Saturday, May 17, 2014

Rocked By Red Lobster, Darden Stock Down 4%

Bloomberg News

Red Lobster has weighed like a rock in Darden Restaurants' portfolio, but plans to jettison the business are proving a weight on the stock.

Darden Restaurants (DRI) said Friday it will sell the struggling Red Lobster business to Golden Gate Capital for $2.1 billion in cash. Darden shares were down 3.6% to $48.82 in late afternoon trading following the news, which has some activist investors quite steamed.

Hedge fund Starboard Value pushed Darden for a special meeting and vote on the separation of Red Lobster, announced in December. But the agreement announced Friday doesn't require shareholder approval, fueling consternation among those who agitated for a bigger transaction — the sale of all real estate and reorganization of Red Lobster, Olive Garden, LongHorn Steakhouse and other restaurant businesses.

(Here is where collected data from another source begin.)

/-! ### Step 5 (R204 to R206, R216, R344, R345) -/

/-- Secures a frame (R344, R345): the Bool says that it is secured, or needs no securing; the other that it waits. -/
def Dev.secureTx (d : Dev) (t : Tx) : Dev × Bool × Bool :=
  let (k, mode, level) := d.securing t
  if t.secured ∨ level = 0 then (d, true, false)
  else match k with
    | none => (d, false, false)
    | some s =>
      match d.takeCounter s level with
      | (d1, .refuse) => (d1, false, false)
      | (d1, .wait) => (d1.txUpd t.id (fun x => { x with stage := .fcntWait, key := some s }), false, true)
      | (d1, .take c) =>
        let idx := ((d1.keySlot s).map (fun x => x.index)).getD 0
        let part := match t.frame with
          | some f =>
            let g := { f with sec := some ⟨level, mode, idx, c, true⟩ }
            ccmParts level g.openPart.length g.closedPart.length
          | none => (0, 0)
        ((d1.engine (t.kind == .ack) level part.1 part.2).txUpd t.id (fun x => { x with
          secured := true, key := some s, keyBytes := ((d1.keySlot s).map (fun y => y.key)).getD [], level := level, mode := mode,
          frame := x.frame.map (fun f => { f with sec := some ⟨level, mode, idx, c, true⟩ }) }), true, false)

/-- Frames that reached step 5 before one of the same key, on any port, take their counters first (R345). -/
def Dev.secureAhead (d : Dev) (t : Tx) : Dev :=
  let s := d.securing t
  if t.secured ∨ s.2.2 = 0 then d
  else
    let ahead := (d.ra.txs.takeWhile (fun x => x.id != t.id)).filter (fun x =>
      x.stage == .step5 && !x.secured && (d.securing x).1 == s.1 && (d.securing x).2.2 != 0)
    ahead.foldl (fun (y : Dev) x =>
      let r := y.secureTx x
      if r.2.2 && (x.kind == .ack || x.kind == .assocResp) then r.1.txUpd x.id (fun z => { z with stage := .step5 }) else r.1) d

/-- The power part of step 5, and of a recheck at release (R205): limit, chosen entry, clamping; none where no entry fits. -/
def Dev.powerStep (d : Dev) (t : Tx) (r : SlotRec) : Option (Nat × Bool) :=
  let l := d.powerLimit t.port r
  (d.chooseIndex t.port (min t.power l)).map (fun i => (i, decide (l < t.power)))

/-- A frame that passed the vault's checks meets the budget of R206; the clamp of one that goes on, or is held, is counted (R205). -/
def Dev.budgetStep (d : Dev) (t : Tx) (w : Nat) (clamp fixed : Bool) : Dev :=
  let d1 := if clamp then d.bump F.VAULT_HELD_CLAMPED 1 else d
  if d.is F.CLK_STAT_TX_HELD then d.txFinish t 0x03 0 false 0
  else if d.fitsBudget w then d1.countLoad t
  else if fixed then d.txFinish t 0x07 8 false 0
  else (d1.bump F.VAULT_HELD_BUDGET 1).holdTx t .budgetHeld

/-- The vault's dwell and occupancy checks, once a power step is chosen (R216). -/
def Dev.dwellStep (d : Dev) (t : Tx) (r : SlotRec) (n s ch i : Nat) (clamp fixed : Bool) : Dev :=
  if r.dwellMax ≠ 0 ∧ r.dwellMax < t.airtime then
    (d.vaultRefuse (some s) 3).txFinish { t with index := some i } 0x0E 7 false 0
  else
    let start := if fixed then t.planned else d.planUs t
    let occ := d.occCheck r s ch start t.airtime t.id
    if !occ.1 then
      if fixed then d.txFinish t 0x0F 12 false 0
      else ((d.txUpd t.id (fun x => { x with vslot := s })).raise (0x18 + t.group) 0).holdOcc t .occHeld5 r.occWindow
    else
      let w := loadMw (ptOut (d.ptWord t.port i))
      (d.txUpd t.id (fun x => { x with vslot := s, vchan := ch, index := some i, load := w, vgen := n,
                                       clamped := clamp, planned := start, occRes := occ.2 })).budgetStep t w clamp fixed

/-- A power step is chosen for a frame within a slot's channel (R205). -/
def Dev.powerChoice (d : Dev) (t : Tx) (r : SlotRec) (n s ch : Nat) (fixed : Bool) : Dev :=
  match d.powerStep t r with
  | none => (d.vaultRefuse (some s) 2).txFinish t 0x0E 7 false 0
  | some x => d.dwellStep t r n s ch x.1 x.2 fixed

/-- A frame on a channel of a slot: the slot must be enabled and the channel fit (R205). -/
def Dev.chanStep (d : Dev) (t : Tx) (r : SlotRec) (n s ch : Nat) (fixed : Bool) : Dev :=
  if !r.enabled || !r.fits t.freq (phyBandwidth t.phy) then (d.vaultRefuse (some s) 1).txFinish t 0x0E 7 false 0
  else d.powerChoice t r n s ch fixed

/-- A frame whose frequency lies in slot s of the generation in force (R205). -/
def Dev.slotStep (d : Dev) (t : Tx) (r : SlotRec) (n s : Nat) (fixed : Bool) : Dev :=
  match r.channel t.freq with
  | none => (d.vaultRefuse (some s) 1).txFinish t 0x0E 7 false 0
  | some ch => d.chanStep t r n s ch fixed

/-- The slot of a frame's frequency in the generation in force (R205). -/
def Dev.vaultFind (d : Dev) (t : Tx) (n : Nat) (fixed : Bool) : Dev :=
  match d.slotFor t.group t.freq with
  | none => (d.vaultRefuse none 1).txFinish t 0x0E 7 false 0
  | some s => d.slotStep t (d.slotRec n s) n s fixed

/-- The vault and budget checks of step 5, for a secured frame. A fixed-instant frame that would be held is missed instead
(R205, R206, R216, R295, R319). -/
def Dev.vaultStep (d : Dev) (t : Tx) : Dev :=
  match d.ra.vault.inForce with
  | none => (d.vaultRefuse none 4).txFinish t 0x0E 7 false 0
  | some n => d.vaultFind t n (t.kind == .ack || t.kind == .assocResp)

/-- STEP5_CHECK for one frame (R284, R345, then the vault). -/
def Dev.step5 (d : Dev) (t : Tx) : Dev :=
  if !d.enabled 0x16 then d.txFinish t 0x03 6 false 0
  else
    let (d1, ok, wait) := (d.secureAhead t).secureTx t
    if wait then d1
    else if !ok then d1.txFinish t 0x07 14 false 0
    else match d1.tx t.id with
      | some t1 => d1.vaultStep t1
      | none => d1

/-- Frames that wait for a key's counters proceed, in order (R347). -/
def Dev.wakeFcnt (d : Dev) (s : Nat) : Dev :=
  (d.ra.txs.filter (fun t => t.stage == .fcntWait && t.key == some s)).foldl (fun x t => x.step5 { t with stage := .step5 }) d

After taxes and transaction costs, Darden will be left with $1.6 billion in deal proceeds. It plans to use $1 billion to pay down debt and another $500 to $600 million for share repurchases. Red Lobster real estate alone is worth $1.5 billion, according to Howard Penney, an analyst with Hedgeye Risk Management.

"They're giving the [Red Lobster] business away for free," Penney says.

Starboard said in a statement Friday that the Red Lobster deal "woefully undervalues" Red Lobster's real estate, brand and $2.5 billion in revenue. Starboard criticized Darden's board for "the audacity to negotiate a transaction that does not require shareholder approval when a significant majority of Darden's shareholders have formally demanded a special meeting on this very topic."

Barington Capital Group called the transaction price a "fire sale."

Sale-and-lease arrangements for remaining Darden real estate could be in the offing. Darden CEO Clarence Otis Jr. told the Wall Street Journal that in this "very, very robust, very favorable real-estate market," Darden will "assess what that means for our other properties."

One of the Street's ardent Darden bulls, analyst Mark Kalinowski at Janney Montgomery Scott, admitted Friday that "business trends remain lousy, and the ability of activists to generate meaningful change appears to have taken a hit." (See Barron's, "Darden Could Jump 40% On Hedge Fund Plan," Dec. 13, 2013, subscription required and Stocks To Watch: “Darden Restaurants: Breakup Battle Heats Up,” March 26.)

The big question now is if Darden can finally turn things around at Olive Garden. There, Darden has struggled to produce positive same-store sales gains in a competitive and difficult environment: meat, grain, fuel and labor costs have been on the rise, and pasta-and-steak menus are not staples of a healthy daily diet.

The stock, down 4% over the past 12 months, has woefully underperformed the broader market and bakes in skepticism about management's ability to improve sales. Still, the shares aren't exactly on sale at 20 times estimated earnings of $2.46 per share for the fiscal year that ends this month, especially in light of negative sales trends and tepid earnings growth projections.

Kalinowski maintains his Buy rating and $54 price target on Darden. And for patient investors, Darden's 4.4% dividend yield is attractive.